» What to produce: Repeat exactly the lines from the first line of the records through the line containing "49_disassembler.md R399). -/", and nothing more.

[Collected data entries]

BEGIN

-- ==== Sys2Proof/Machine/Cycle.lean ====
section
/-! DEFINITION. The step `execute()` (30_encoding.md R80), the instruction fetch (R82 to R88, R102) and how an instruction is placed where
the next step fetches it. -/

namespace Sys2Proof.Machine

/-! ## Fetch -/

/-- The four bytes from `a` on, addresses mod 65536 (R81, R107, 49_disassembler.md R399). -/
def windowAt (s : State) (a : Word) : Window := ⟨read8 s a, read8 s (a + 1), read8 s (a + 2), read8 s (a + 3)⟩

/-- PC moved past `n` bytes (R102). -/
def advance (n : Nat) (s : State) : State := { s with pc := s.pc + BitVec.ofNat 16 n }

/-- How many bytes the dispatcher fetches on a window: the instruction's length, or the bytes seen when no row was found (R88, R102). -/
def fetchedCount (impl2 : List Tier2Row) (w : Window) : Nat :=
  match decode impl2 w with
  | .row i => i.length
  | .unknown bytes => bytes.length

/-! ## The step -/

/-- A decoded instruction runs with PC already past all its bytes (R80, R102). -/
def runDecoded (i : Instr) (s : State) : Result := exec i (advance i.length s)

/-- Step 3 of R80: fetch, decode and run the instruction at PC, or raise `UnknownInstruction` with the address of its first byte. -/
def fetchAndRun (s : State) : Result :=
  match decode s.params.impl2 (windowAt s s.pc) with
  | .row i => runDecoded i s
  | .unknown bytes => raiseUnknown bytes s.pc

/-- `execute()` on an engine that is not faulted (R80): interrupt entry, else nothing while HALTED, else one instruction. -/
def executeCycle (s : State) : Result :=
  if interruptDue s then .next (takeInterrupt s)
  else
    match s.run with
    | .halted => .next s
    | .running => fetchAndRun s

/-- One step: a faulted engine is stuck (10_state.md R35, 93_implementation_defined.md U9). -/
def cycle (s : State) : Result :=
  match s.fault with
  | some r => .fault (.faulted r.bytes r.pc)
  | none => executeCycle s

/-! ## The fetch one `Fetch8()` at a time

The text of R82 to R88 read literally, one `Fetch8()` after the other. The step uses the window of R107 instead; that the two agree is a
statement of its own. -/

/-- `Fetch8()` (00_scope.md R12): the byte at PC, and PC + 1. -/
def fetch8 (s : State) : Byte × State := (read8 s s.pc, { s with pc := s.pc + 1 })

/-- `n` more calls of `Fetch8()` after the bytes already fetched. -/
def fetchMore : Nat → List Byte × State → List Byte × State
  | 0, f => f
  | n + 1, f => fetchMore n (f.1 ++ [(fetch8 f.2).1], (fetch8 f.2).2)

/-- How many operand bytes follow the opcode bytes `seen` of a row, if there is a row and the gate lets it in (R83, R85, R86). -/
def operandCount (impl2 : List Tier2Row) (seen : Nat) : Option Instr → Nat
  | some i => if i.wellFormed impl2 then i.length - seen else 0
  | none => 0

/-- The bytes the dispatcher fetches for the instruction at PC, and the state after the fetches (R82 to R88). -/
def fetchInstr (s : State) : List Byte × State :=
  let b0 := (fetch8 s).1
  let f1 := fetchMore 1 ([], s)
  if b0 = 0xCB then fetchMore 1 f1
  else if b0 = 0xED then
    let b1 := (fetch8 f1.2).1
    fetchMore (operandCount s.params.impl2 2 (edRow b1 0 0)) (fetchMore 1 f1)
  else if b0 = 0xDD ∨ b0 = 0xFD then
    let b1 := (fetch8 f1.2).1
    if b1 = 0xCB then fetchMore 2 (fetchMore 1 f1)
    else fetchMore (operandCount s.params.impl2 2 (xyRow .ix b1 0 0)) (fetchMore 1 f1)
  else fetchMore (operandCount s.params.impl2 1 (baseRow b0 0 0)) f1

/-! ## Placing an instruction for the next step -/

/-- The engine made ready to fetch: not faulted, RUNNING, and no interrupt due. -/
def readyToFetch (s : State) : State :=
  { s with fault := none, run := .running, irqPending := s.irqPending && !s.iff }

/-- A window stored at PC (70_reset_and_hazards.md R443: the host's load). -/
def placeWindow (w : Window) (s : State) : State :=
  write8 (s.pc + 3) w.b3 (write8 (s.pc + 2) w.b2 (write8 (s.pc + 1) w.b1 (write8 s.pc w.b0 s)))

/-- The instruction whose table word is `w` placed where the next step fetches it (log 7, 12). -/
def placeWord (nbits w : Nat) (s : State) : State := readyToFetch (placeWindow (windowOf (tableBytes nbits w)) s)

end Sys2Proof.Machine
end

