-- ==== Sys2Proof/Safety.lean ====
section
/-! DEFINITION. What counts as a safe state, and the words the statements use: frames, and the spec's closed forms of results and flags
written as exact arithmetic, apart from the model's own bit operations. -/

namespace Sys2Proof.Machine

/-! ## The invariant and the states a host can reach -/

/-- The invariant every step keeps: Memory in its canonical form, and no fault record on an engine that goes on (20_memory.md R50,
10_state.md R35). -/
def Inv (s : State) : Prop := memWf s.mem = true ∧ s.fault = none

/-- The states of an engine with the parameters `p` between two host calls (70_reset_and_hazards.md R445, R450), the faulted engine of R412
among them: every host operation stays available on it, and only `execute()` gives it no next state (log 9, 11, 19). -/
inductive Reachable (p : Params) : State → Prop where
  | made : Reachable p (construct p)
  | stepped (s t : State) : Reachable p s → step s = .next t → Reachable p t
  | wasReset (s : State) : Reachable p s → Reachable p (hostReset s)
  | wasCleared (s : State) : Reachable p s → Reachable p (hostClear s)
  | loaded (s : State) (origin : Word) (bytes : List Byte) : Reachable p s → Reachable p (loadProgram origin bytes s)
  | bound (s t : State) (slot : Nat) (d : Device) : Reachable p s → registerPeripheral slot d s = some t → Reachable p t
  | requested (s : State) : Reachable p s → Reachable p (raiseRequest s)
  | poked (s : State) (a : Word) (v : Byte) : Reachable p s → Reachable p (debugWrite a v s)
  | faulted (s t : State) (r : FaultRecord) : Reachable p s → executeCall s = .failed r t → Reachable p t

/-! ## Memory frames -/

/-- One byte stored at `a`, every other byte as before. -/
def ByteStored (s t : State) (a : Word) (v : Byte) : Prop :=
  read8 t a = v ∧ ∀ b, b ≠ a → read8 t b = read8 s b

/-- A little-endian word stored at `a`, every other byte as before (20_memory.md R53). -/
def WordStored (s t : State) (a v : Word) : Prop :=
  read8 t a = BitVec.ofNat 8 v.toNat ∧ read8 t (a + 1) = BitVec.ofNat 8 (v.toNat / 256) ∧
  ∀ b, b ≠ a → b ≠ a + 1 → read8 t b = read8 s b

/-- The little-endian word at `a` (20_memory.md R52). -/
def wordAt (s : State) (a : Word) : Word := BitVec.ofNat 16 ((read8 s a).toNat + 256 * (read8 s (a + 1)).toNat)

/-! ## Address arithmetic -/

/-- A 16-bit value moved by a signed byte, mod 65536: `EA(d)` (46_ddfd_indexed.md R281) and the target of a relative jump
(30_encoding.md R101). -/
def moved (w : Word) (d : Byte) : Word := BitVec.ofInt 16 ((w.toNat : Int) + d.toInt)

/-! ## Flags in exact arithmetic -/

/-- A signed result that does not fit in `w` bits. -/
def overflows (w : Nat) (n : Int) : Bool := decide (n < -(2 ^ (w - 1)) ∨ (2 ^ (w - 1) : Int) ≤ n)

/-- The flags of `a + b + c` (40_alu_flags.md R121, R123): `half` is 4 or 12, and P/V says that the signed sum does not fit. -/
def sumFlags {w : Nat} (half : Nat) (a b : BitVec w) (c : Bool) : AluFlags :=
  let sum := a.toNat + b.toNat + c.toNat
  { s := decide (2 ^ (w - 1) ≤ sum % 2 ^ w)
    z := decide (sum % 2 ^ w = 0)
    h := decide (2 ^ half ≤ a.toNat % 2 ^ half + b.toNat % 2 ^ half + c.toNat)
    pv := overflows w (a.toInt + b.toInt + c.toNat)
    n := false
    c := decide (2 ^ w ≤ sum) }

/-- `a + b + c` mod `2^w`. -/
def sumResult {w : Nat} (a b : BitVec w) (c : Bool) : BitVec w := BitVec.ofNat w (a.toNat + b.toNat + c.toNat)

/-- `a - b - c` as an integer. -/
def difference {w : Nat} (a b : BitVec w) (c : Bool) : Int := (a.toNat : Int) - b.toNat - c.toNat

/-- The flags of `a - b - c` (the closed forms of 40_alu_flags.md R122, R124): H is the borrow into the upper part under `borrow` and its
complement under `literal`; C is the borrow. -/
def differenceFlags {w : Nat} (policy : HalfPolicy) (half : Nat) (a b : BitVec w) (c : Bool) : AluFlags :=
  let hb := decide (a.toNat % 2 ^ half < b.toNat % 2 ^ half + c.toNat)
  { s := decide (2 ^ (w - 1) ≤ difference a b c % 2 ^ w)
    z := decide (difference a b c % 2 ^ w = 0)
    h := match policy with
      | .literal => !hb
      | .borrow => hb
    pv := overflows w (a.toInt - b.toInt - c.toNat)
    n := true
    c := decide (difference a b c < 0) }

/-- `a - b - c` mod `2^w`. -/
def differenceResult {w : Nat} (a b : BitVec w) (c : Bool) : BitVec w := BitVec.ofInt w (difference a b c)

/-- An even number of the eight bits is 1 (40_alu_flags.md R139). -/
def evenOnes (v : Byte) : Bool := ((List.range 8).countP fun k => v.getLsbD k) % 2 == 0

/-- S, Z and even parity of a result, with the other three flags given (R126, R129). -/
def resultFlags (r : Byte) (h c : Bool) : AluFlags :=
  { s := decide (128 ≤ r.toNat), z := decide (r.toNat = 0), h := h, pv := evenOnes r, n := false, c := c }

/-! ## Operands of the accumulator instructions -/

/-- The four places an accumulator instruction takes its operand from: a register, the byte at HL, an immediate, the byte at XY + d. -/
inductive Operand8 where
  | reg (r : Reg8)
  | atHL
  | imm (n : Byte)
  | atXY (x : Index) (d : Byte)
deriving DecidableEq, Repr

/-- The value of the operand. -/
def Operand8.value (s : State) : Operand8 → Byte
  | .reg r => reg8 s r
  | .atHL => read8 s s.hl
  | .imm n => n
  | .atXY x d => read8 s (moved (index s x) d)

/-- ADD A,x. -/
def addForm : Operand8 → Instr
  | .reg r => .addAR r
  | .atHL => .addAHL
  | .imm n => .addAN n
  | .atXY x d => .addAXYd x d

/-- ADC A,x. -/
def adcForm : Operand8 → Instr
  | .reg r => .adcAR r
  | .atHL => .adcAHL
  | .imm n => .adcAN n
  | .atXY x d => .adcAXYd x d

/-- SUB A,x. -/
def subForm : Operand8 → Instr
  | .reg r => .subAR r
  | .atHL => .subAHL
  | .imm n => .subAN n
  | .atXY x d => .subAXYd x d

/-- SBC A,x. -/
def sbcForm : Operand8 → Instr
  | .reg r => .sbcAR r
  | .atHL => .sbcAHL
  | .imm n => .sbcAN n
  | .atXY x d => .sbcAXYd x d

/-- CP A,x. -/
def cpForm : Operand8 → Instr
  | .reg r => .cpAR r
  | .atHL => .cpAHL
  | .imm n => .cpAN n
  | .atXY x d => .cpAXYd x d

/-- AND A,x. -/
def andForm : Operand8 → Instr
  | .reg r => .andAR r
  | .atHL => .andAHL
  | .imm n => .andAN n
  | .atXY x d => .andAXYd x d

/-- XOR A,x. -/
def xorForm : Operand8 → Instr
  | .reg r => .xorAR r
  | .atHL => .xorAHL
  | .imm n => .xorAN n
  | .atXY x d => .xorAXYd x d

/-- OR A,x. -/
def orForm : Operand8 → Instr
  | .reg r => .orAR r
  | .atHL => .orAHL
  | .imm n => .orAN n
  | .atXY x d => .orAXYd x d

/-! ## Rotates and shifts -/

/-- The eight operations of 30_encoding.md section 5.2. -/
inductive ShiftOp where
  | rlc | rrc | rl | rr | sla | sra | sll | srl
deriving DecidableEq, Repr

/-- The operation number o, the y field of the second byte (40_alu_flags.md R130 to R137, 30_encoding.md R84). -/
def ShiftOp.number : ShiftOp → Nat
  | .rlc => 0
  | .rrc => 1
  | .rl => 2
  | .rr => 3
  | .sla => 4
  | .sra => 5
  | .sll => 6
  | .srl => 7

/-- The result in exact arithmetic (40_alu_flags.md R130 to R137): left operations double, right operations halve. -/
def ShiftOp.result (op : ShiftOp) (v : Byte) (c : Bool) : Byte :=
  match op with
  | .rlc => BitVec.ofNat 8 (2 * v.toNat + v.toNat / 128)
  | .rrc => BitVec.ofNat 8 (v.toNat / 2 + 128 * (v.toNat % 2))
  | .rl => BitVec.ofNat 8 (2 * v.toNat + c.toNat)
  | .rr => BitVec.ofNat 8 (v.toNat / 2 + 128 * c.toNat)
  | .sla => BitVec.ofNat 8 (2 * v.toNat)
  | .sra => BitVec.ofInt 8 (v.toInt / 2)
  | .sll => BitVec.ofNat 8 (2 * v.toNat + 1)
  | .srl => BitVec.ofNat 8 (v.toNat / 2)

/-- The ejected bit: bit 7 of a left operation, bit 0 of a right one (R129). -/
def ShiftOp.ejected (op : ShiftOp) (v : Byte) : Bool :=
  match op with
  | .rlc | .rl | .sla | .sll => decide (128 ≤ v.toNat)
  | .rrc | .rr | .sra | .srl => decide (v.toNat % 2 = 1)

/-- The operation on a register. -/
def ShiftOp.onReg (op : ShiftOp) (r : Reg8) : Instr :=
  match op with
  | .rlc => .rlcR r
  | .rrc => .rrcR r
  | .rl => .rlR r
  | .rr => .rrR r
  | .sla => .slaR r
  | .sra => .sraR r
  | .sll => .sllR r
  | .srl => .srlR r

/-- The operation on the byte at HL. -/
def ShiftOp.onHL (op : ShiftOp) : Instr :=
  match op with
  | .rlc => .rlcHL
  | .rrc => .rrcHL
  | .rl => .rlHL
  | .rr => .rrHL
  | .sla => .slaHL
  | .sra => .sraHL
  | .sll => .sllHL
  | .srl => .srlHL

/-- The operation on the byte at XY + d. -/
def ShiftOp.onXY (op : ShiftOp) (x : Index) (d : Byte) : Instr :=
  match op with
  | .rlc => .rlcXYd x d
  | .rrc => .rrcXYd x d
  | .rl => .rlXYd x d
  | .rr => .rrXYd x d
  | .sla => .slaXYd x d
  | .sra => .sraXYd x d
  | .sll => .sllXYd x d
  | .srl => .srlXYd x d

/-! ## What a group of instructions does -/

/-- `i` completes, register `r` becomes `v`, and nothing else changes. -/
def LoadsReg (i : Instr) (s : State) (r : Reg8) (v : Byte) : Prop :=
  ∃ t, exec i s = .next t ∧ reg8 t r = v ∧ (∀ q, q ≠ r → reg8 t q = reg8 s q) ∧
    t = { s with a := t.a, bc := t.bc, de := t.de, hl := t.hl }

/-- `i` completes, the byte at `a` becomes `v`, and nothing else changes. -/
def StoresByte (i : Instr) (s : State) (a : Word) (v : Byte) : Prop :=
  ∃ t, exec i s = .next t ∧ ByteStored s t a v ∧ t = { s with mem := t.mem }

/-- `i` completes, the word at `a` becomes `v`, and nothing else changes. -/
def StoresWord (i : Instr) (s : State) (a v : Word) : Prop :=
  ∃ t, exec i s = .next t ∧ WordStored s t a v ∧ t = { s with mem := t.mem }

/-- `i` completes, pair `p` becomes `v`, and nothing else changes. -/
def LoadsPair (i : Instr) (s : State) (p : Pair) (v : Word) : Prop :=
  ∃ t, exec i s = .next t ∧ pair t p = v ∧ (∀ q, q ≠ p → pair t q = pair s q) ∧
    t = { s with bc := t.bc, de := t.de, hl := t.hl, sp := t.sp }

/-- `i` completes, the index register `x` becomes `v`, and nothing else changes. -/
def LoadsIndex (i : Instr) (s : State) (x : Index) (v : Word) : Prop :=
  ∃ t, exec i s = .next t ∧ index t x = v ∧ (∀ y, y ≠ x → index t y = index s y) ∧
    t = { s with ix := t.ix, iy := t.iy }

/-- `i` completes, A and the six modelled flags become as given (bits 5 and 3 of F are free), and nothing else changes. -/
def SetsAcc (i : Instr) (s : State) (v : Byte) (fl : AluFlags) : Prop :=
  ∃ t, exec i s = .next t ∧ t.f.six = fl ∧ t = { s with a := v, f := t.f, draws := t.draws }

/-- `i` completes, register `r` and the six modelled flags become as given, and nothing else changes. -/
def SetsReg (i : Instr) (s : State) (r : Reg8) (v : Byte) (fl : AluFlags) : Prop :=
  ∃ t, exec i s = .next t ∧ t.f.six = fl ∧ reg8 t r = v ∧ (∀ q, q ≠ r → reg8 t q = reg8 s q) ∧
    t = { s with a := t.a, bc := t.bc, de := t.de, hl := t.hl, f := t.f, draws := t.draws }

/-- `i` completes, the byte at `a` and the six modelled flags become as given, and nothing else changes. -/
def SetsByte (i : Instr) (s : State) (a : Word) (v : Byte) (fl : AluFlags) : Prop :=
  ∃ t, exec i s = .next t ∧ t.f.six = fl ∧ ByteStored s t a v ∧
    t = { s with mem := t.mem, f := t.f, draws := t.draws }

/-- `i` completes and only PC changes. -/
def JumpsTo (i : Instr) (s : State) (target : Word) : Prop := exec i s = .next { s with pc := target }

/-- `i` completes, pushes `v` at SP - 2, sets PC to `target`, and nothing else changes. -/
def PushesAndJumps (i : Instr) (s : State) (v target : Word) : Prop :=
  ∃ t, exec i s = .next t ∧ WordStored s t (s.sp - 2) v ∧ t = { s with sp := s.sp - 2, mem := t.mem, pc := target }

/-! ## Ports -/

/-- `port >> 4` (20_memory.md R57). -/
def slotNumber (port : Byte) : Fin 16 := ⟨port.toNat / 16, by omega⟩

/-- `port & 0xF` (R57). -/
def subNumber (port : Byte) : BitVec 4 := BitVec.ofNat 4 (port.toNat % 16)

/-- What one `ioRead(port)` that answers `v` does to the device table and the latch (R58, R60): an unbound slot answers 0 and nothing
happens; a bound device gets one `read(sub)`, gives the next answer of its script (any byte when the script is used up), and may set
the latch. -/
def PortRead (s t : State) (port v : Byte) : Prop :=
  match s.slots.get (slotNumber port) with
  | none => v = 0 ∧ t.slots = s.slots ∧ t.irqPending = s.irqPending
  | some d =>
    ∃ raised : Bool,
      (∀ ans rest, d.script = ans :: rest → v = ans.byte ∧ raised = ans.raisesIrq) ∧
      t.irqPending = (s.irqPending || raised) ∧
      t.slots.get (slotNumber port) = some ⟨d.script.tail, .read (subNumber port) v :: d.calls⟩ ∧
      ∀ k, k ≠ slotNumber port → t.slots.get k = s.slots.get k

/-- What one `ioWrite(port, v)` does to the device table and the latch (R59, R60). -/
def PortWrite (s t : State) (port v : Byte) : Prop :=
  match s.slots.get (slotNumber port) with
  | none => t.slots = s.slots ∧ t.irqPending = s.irqPending
  | some d =>
    ∃ raised : Bool,
      (∀ ans rest, d.script = ans :: rest → raised = ans.raisesIrq) ∧
      t.irqPending = (s.irqPending || raised) ∧
      t.slots.get (slotNumber port) = some ⟨d.script.tail, .write (subNumber port) v :: d.calls⟩ ∧
      ∀ k, k ≠ slotNumber port → t.slots.get k = s.slots.get k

END

» Solution for this problem:
-- ==== Sys2Proof/Machine/Cycle.lean ====
section
/-! DEFINITION. The step `execute()` (30_encoding.md R80), the instruction fetch (R82 to R88, R102) and how an instruction is placed where
the next step fetches it. -/

namespace Sys2Proof.Machine

/-! ## Fetch -/

/-- The four bytes from `a` on, addresses mod 65536 (R81, R107, 49_disassembler.md R399). -/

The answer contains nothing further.